Content starts

/-- REGION. -/
def regionEntry (id : Nat) (s : State) : State :=
  withControl id 3 (fun e s =>
    let n := (s.ctx e.ctx).cores.getD (Con.core e) 31
    let r := Con.index e
    let own := BitVec.ofNat 32 (putBits (Con.data e 1).toNat F.SPD_REGION_OWNER_CTX.hi F.SPD_REGION_OWNER_CTX.lo e.ctx)
    hostCommit e (Pg.spd5 n)
      [⟨R.SPD_REGION_GEOM n r, 0xFFFFFFFF#32, Con.data e 0⟩, ⟨R.SPD_REGION_OWNER n r, 0x003FFFFF#32, own &&& 0x003FFFFF#32⟩,
       ⟨R.SPD_REGION_HEAD n r, 0x0001FFFF#32, Con.data e 2 &&& 0x0001FFFF#32⟩,
       ⟨R.SPD_REGION_TAIL n r, 0x0001FFFF#32, Con.data e 3 &&& 0x0001FFFF#32⟩] s) s

/-- MODEL: a context that is not resident takes the entry in its saved image (R362). -/
def modelEntry (id : Nat) (s : State) : State :=
  withControl id 4 (fun e s =>
    let n := (s.ctx e.ctx).cores.getD (Con.core e) 31
    let p := s.placeOf e.ctx (Con.core e)
    let w := Con.data e 0
    let v := BitVec.ofNat 32 (wordFld w F.SEQ_MODEL_ENTRY + p.imemBase + 65536 * (wordFld w F.SEQ_MODEL_IMAGE + p.imemBase)
      + 2 ^ 31 * wordFld w F.SEQ_MODEL_VALID)
    if (s.core n).ctx = some e.ctx then
      hostCommit e (Pg.seq n) [⟨R.SEQ_MODEL n (Con.index e), 0xBFFF3FFF#32, v &&& 0xBFFF3FFF#32⟩] s
    else
      entryDone id 0 0 0 (s.modCtx e.ctx (fun c => { c with saved := c.saved.map (fun (i : SavedCore) =>
        if i.core = n then { i with models := modNth i.models (Con.index e) (fun _ => v) } else i) }))) s

/-- SHARE. -/
def shareEntry (id : Nat) (s : State) : State :=
  withControl id 5 (fun e s =>
    entryDone id 0 0 0 (s.setFld (R.CTL_CX_SHARE e.ctx) F.CTL_CX_SHARE_SHARE (bitsOf (Con.data e 0).toNat 9 0))) s

/-- ACCOUNT: refused where the page is not the tenant's own. -/
def accountEntry (id : Nat) (s : State) : State :=
  withControl id 6 (fun e s =>
    let da := Con.da e
    if (s.page (pageOf da)).owner = some (tenantOf e.ctx) then
      let bs := (List.range 5).flatMap (fun k => leBytes 8 (s.counter (R.CTL_ACC_LO k e.ctx))) ++ leBytes 8 s.dtime
        ++ leBytes 16 0
      entryDone id 0 0 0 (fwWrite da bs 1 s).2
    else entryDone id 1 4 19 s) s

/-! ### Teardown (R365) -/

/-- Blocks of a context zeroed, its semaphores and saved images cleared, its streams invalidated (step 4). -/
def clearBlocks (x : Nat) (s : State) : State :=
  let c := s.ctx x
  let s1 := (List.range c.cores.length).foldl (fun t i =>
    let n := c.cores.getD i 31
    let p := c.place.getD i ⟨0, 0, 0, 0, 0, 0, 0⟩
    let t1 := { t with
      spad := Memory.zero t.spad (rowAddr n p.rowBase) (rowAddr n (p.rowBase + p.rows))
      rowPoison := t.rowPoison.filter (fun r => decide (r.1 < n * 65536 + p.rowBase ∨ n * 65536 + p.rowBase + p.rows ≤ r.1)) }
    if (t.core n).ctx = some x then
      let t2 := iter 64 (fun k u => u.setReg (R.SEQ_SEM n k) 0) t1
      coreStatus n ((t2.modCore n (fun c => { c with ctx := none, wait := .none, loops := [], doneSig := false })).setSeqState
        n Seq.halted)
    else t1) s
  let s2 := s1.modCtx x (fun c => { c with saved := c.cores.map freshImage })
  let mine : Nat → Bool := fun e => decide (c.strBase ≤ e ∧ e < c.strBase + c.strCount)
  { s2 with streams := s2.streams.filter (fun w => !mine (w.1 / 4)),
            swapReqs := s2.swapReqs.filter (fun q => !mine q.entry) }

/-- Every core, channel and scan queue of a context stopped (steps 1 and 2), its jobs dropped and its commits withdrawn. -/
def stopContext (x : Nat) (s : State) : State :=
  let s1 := dropColl x (stopChans x (List.range 18) (stopCores x (s.ctx x).cores s))
  let s2 := (s1.ctl.jobs.filter (fun j => j.ctx == x)).foldl (fun t j => dropJob j t) s1
  let ids := (s2.hif.entries.filter (fun e => e.ctx == x)).map (·.id)
  { s2 with txns := s2.txns.map (fun p => (p.1, { p.2 with pend := p.2.pend.filter (fun (c : PendCommit) =>
      match c.host with
      | some id => !ids.contains id
      | none => true) })) }

/-- Submission queues of a context disabled. -/
def disableQueues (x : Nat) (s : State) : State :=
  iter 4 (fun q t => t.setFld (R.HIF_SQ_CFG (x / 8) (x % 8) q) F.HIF_SQ_CFG_EN 0) s

/-- The entries of a faulted context complete FAULTED where they had started and FLUSHED where not (R336). -/
def failEntries (x code sub : Nat) (s : State) : State :=
  (s.hif.entries.filter (fun e => e.ctx == x)).foldl (fun t e =>
    entryDone e.id (if e.st = .started then 2 else 3) code sub t) s

/-- TAG of the entry that was running where a context faulted (R352). -/
def State.runningTag (s : State) (x fcore : Nat) : Nat :=
  match s.ctl.jobs.find? (fun j => j.ctx == x && !j.held.isEmpty && j.cores.contains fcore) with
  | some j => ((s.entry j.id).map (·.tag)).getD 0
  | none => 0

/-- The end of a teardown: step 4, the record in the status block, the FAULT vector. -/
def finishTeardown (x : Nat) (signal : Bool) (s : State) : State :=
  let r := (s.ctx x).fault.getD noFault
  let s1 := clearBlocks x (disableQueues x s)
  let s2 := writeStatus x 2 r false s1
  let s3 := s2.setFld (R.CTL_CX_INFO x) F.CTL_CX_INFO_FAULTED 1
  let s4 := s3.modCtx x (fun c => { c with fault := none, tear := false, ends := false, viol := 0 })
  if signal then msixSend (tenantOf x) (s4.fld (R.HIF_VEC (tenantOf x)) F.HIF_VEC_FAULT) s4 else s4

/-- Whether every entry up to each queue's last accepted tail has its completion, written or held (R340, R365). -/
def State.flushed (s : State) (x : Nat) : Bool :=
  (List.range 4).all (fun q => !s.sqEn x q || s.sqFetch x q == s.sqTail x q)
    && (s.fnState (tenantOf x) == fnLost || s.reservedSlots x == 0)

/-- The owning control core tears context `x` down: first its cores, channels and entries (steps 1 to 3), a scheduling
point; then, once its completions are out, its blocks and its record (steps 3 to 5). -/
def teardown (x aclk : Nat) (s : State) : State :=
  let c := s.ctx x
  match c.fault with
  | none => s
  | some r =>
    if !s.exists' x then s
    else if c.tear then
      if s.flushed x then finishTeardown x true s else s
    else
      let tag := if r.tag = 0 then s.runningTag x r.core else r.tag
      let s0 := (chargeAll aclk s).modCtx x (fun c => { c with tear := true, fault := some { r with tag := tag } })
      let s1 := failEntries x r.code r.sub s0
      schedule aclk ((stopContext x s1).count Pg.ctl0 4 1)

/-- A context torn down at once without completions, its record carrying `code` (R343, R371). -/
def tearSilent (x code : Nat) (s : State) : State :=
  let c := s.ctx x
  let r : FaultRec := match c.fault with
    | some r => { r with code := code, sub := 0 }
    | none => ⟨code, 0, 0xFF, 0, 0, s.dtime⟩
  let s1 := stopContext x (s.modCtx x (fun c => { c with fault := some r }))
  let s2 := { s1 with hif := { s1.hif with entries := s1.hif.entries.filter (fun e => e.ctx != x) } }
  finishTeardown x false (s2.count Pg.ctl0 4 1)

/-- The blocks of a context freed and its slot cleared. -/
def freeContext (x : Nat) (s : State) : State :=
  let c := s.ctx x
  let s1 := (List.range c.cores.length).foldl (fun t i =>
    match c.cores[i]?, c.place[i]? with
    | some n, some p => clearRange n p.range t
    | _, _ => t) s
  let s2 := (s1.setFld (R.STR_PART x) F.STR_PART_COUNT 0).setReg (R.CTL_CX_INFO x) 0
  let f := tenantOf x
  let s3 := s2.setReg (R.HIF_FN_STATE f) (s2.reg (R.HIF_FN_STATE f) &&& ~~~(bit32 (8 + x % 8)))
  { s3 with ctxs := Tab.del s3.ctxs x }

/-- DESTROY of context slot `k` of tenant `t` (R371, R374). -/
def cxDestroy (t k : Nat) (s : State) : State :=
  let x := 8 * t + k
  if !s.exists' x then mbResult 1 s
  else mbResult 0 (schedule s.ctl.aclk (freeContext x (tearSilent x 0 s)))

/-! ### RESUME (R341) -/

/-- A write of 1 to HIF_FN_CTRL.RESUME. -/
def resume (f : Nat) (s : State) : State :=
  let now := (s.ringsOf f).any (fun k =>
    match (readBeat f k s).1 with
    | some w => Tab.find (s.fn f).beats k != some w
    | none => false)
  if s.fnState f = fnLost ∧ ((s.fn f).changed ∨ now) then
    let s1 := (setFnState f fnReady s).modFn f (fun x => { x with changed := false, lastChange := s.dtime })
    let taken := (s1.ctl.jobs.filter (fun j => j.st == .starting)).flatMap s1.jobCores
    let s2 := s1.ctl.jobs.foldl (fun t (j : Job) =>
      if tenantOf j.ctx == f && j.st == .draining && t.jobCores j == j.held && !j.held.any (fun n => taken.contains n) then
        j.held.foldl (fun u n => drainChanged n (u.setFld (R.SEQ_CTRL n) F.SEQ_CTRL_DRAIN_REQ 0))
          (t.setJob { j with st := .running })
      else t) s1
    schedule s2.ctl.aclk s2
  else errEvent (Pg.hifFn f) E.hifFn_RESUME_BAD s

/-! ### Instruction-memory copy and rotation exchange (R364) -/

/-- Slots copied between cores. -/
def copySlots (a b first k : Nat) (s : State) : State :=
  iter k (fun i t => t.setSlot b (first + i) (s.slot a (first + i))) s

/-- CTL_XCOPY: a copy that names no core or runs past the last slot is refused with XCOPY_BAD. -/
def xcopy (v : Word) (s : State) : State :=
  let a := wordFld v F.CTL_XCOPY_SRC_CORE
  let b := wordFld v F.CTL_XCOPY_DST_CORE
  let first := wordFld v F.CTL_XCOPY_FIRST
  let k := 64 * wordFld v F.CTL_XCOPY_COUNT
  if 17 < a ∨ 17 < b ∨ 16384 < first + k ∨ !s.domOn a ∨ !s.domOn b then errEvent Pg.ctl0 E.ctl0_XCOPY_BAD s
  else copySlots a b first k s

/-- Rows and their tags copied between cores. -/
def copyRows (a b first k : Nat) (s : State) : State :=
  iter k (fun i t => t.writeRow b (first + i) (s.rowBytes a (first + i)) (s.rowTag a (first + i))) s

/-- Region descriptors copied between cores. -/
def copyRegions (a b first k : Nat) (s : State) : State :=
  iter k (fun i t =>
    (((t.setReg (R.SPD_REGION_GEOM b (first + i)) (s.reg (R.SPD_REGION_GEOM a (first + i)))).setReg
      (R.SPD_REGION_OWNER b (first + i)) (s.reg (R.SPD_REGION_OWNER a (first + i)))).setReg
      (R.SPD_REGION_HEAD b (first + i)) (s.reg (R.SPD_REGION_HEAD a (first + i)))).setReg
      (R.SPD_REGION_TAIL b (first + i)) (s.reg (R.SPD_REGION_TAIL a (first + i)))) s

/-- The SPD_RANGE entry that core `m` has for a context's block at the bases of `p`, if those are free there. -/
def State.samePlace (s : State) (m : Nat) (p : Place) : Option Nat :=
  let ps := s.placesOn m
  if blockFree (ps.map (fun q => (q.rowBase, q.rows))) p.rowBase p.rows
      && blockFree (ps.map (fun q => (q.regBase, q.regCount))) p.regBase p.regCount
      && blockFree (ps.map (fun q => (q.imemBase, q.imemCount))) p.imemBase p.imemCount then
    leastBelow 16 (fun k => s.fld (R.SPD_RANGE_HI m k) F.SPD_RANGE_HI_VALID == 0)
  else none

/-- Context `x` moved from core `a` to core `b` (R364): its blocks copied, the gang position with the image, the core map
changed. -/
def moveContext (x a b aclk : Nat) (s : State) : State :=
  let c := s.ctx x
  match c.cores.findIdx? (· == a) with
  | none => s
  | some i =>
    let p := c.place.getD i ⟨0, 0, 0, 0, 0, 0, 0⟩
    match s.samePlace b p with
    | none => s
    | some k =>
      let s0 := if (s.core a).ctx = some x then switchOut a s else s
      let s1 := copyRows a b p.rowBase p.rows (copyRegions a b p.regBase p.regCount (copySlots a b p.imemBase p.imemCount s0))
      let s2 := setRange b k x p.rowBase (p.rowBase + p.rows - 1) (clearRange a p.range s1)
      let s3 := s2.modCtx x (fun c => { c with
        cores := modNth c.cores i (fun _ => b)
        place := modNth c.place i (fun p => { p with range := k })
        saved := c.saved.map (fun (j : SavedCore) => if j.core = a then { j with core := b } else j) })
      let s4 := s3.modCtl (fun z => { z with jobs := z.jobs.map (fun (j : Job) =>
        if j.ctx = x ∧ j.held.contains a then { j with held := [], st := .starting, mark := aclk } else j) })
      pumpJobs aclk (s4.count Pg.ctl0 5 1)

Content ends

> _WHAT THIS TASK INVOLVES_: Quote exactly the first line of the entries and every line after it, stopping with the line that contains "def modelEntry (id".

> _ANSWER BELOW_:
/-- REGION. -/
def regionEntry (id : Nat) (s : State) : State :=
  withControl id 3 (fun e s =>
    let n := (s.ctx e.ctx).cores.getD (Con.core e) 31
    let r := Con.index e
    let own := BitVec.ofNat 32 (putBits (Con.data e 1).toNat F.SPD_REGION_OWNER_CTX.hi F.SPD_REGION_OWNER_CTX.lo e.ctx)
    hostCommit e (Pg.spd5 n)
      [⟨R.SPD_REGION_GEOM n r, 0xFFFFFFFF#32, Con.data e 0⟩, ⟨R.SPD_REGION_OWNER n r, 0x003FFFFF#32, own &&& 0x003FFFFF#32⟩,
       ⟨R.SPD_REGION_HEAD n r, 0x0001FFFF#32, Con.data e 2 &&& 0x0001FFFF#32⟩,
       ⟨R.SPD_REGION_TAIL n r, 0x0001FFFF#32, Con.data e 3 &&& 0x0001FFFF#32⟩] s) s

/-- MODEL: a context that is not resident takes the entry in its saved image (R362). -/
def modelEntry (id : Nat) (s : State) : State :=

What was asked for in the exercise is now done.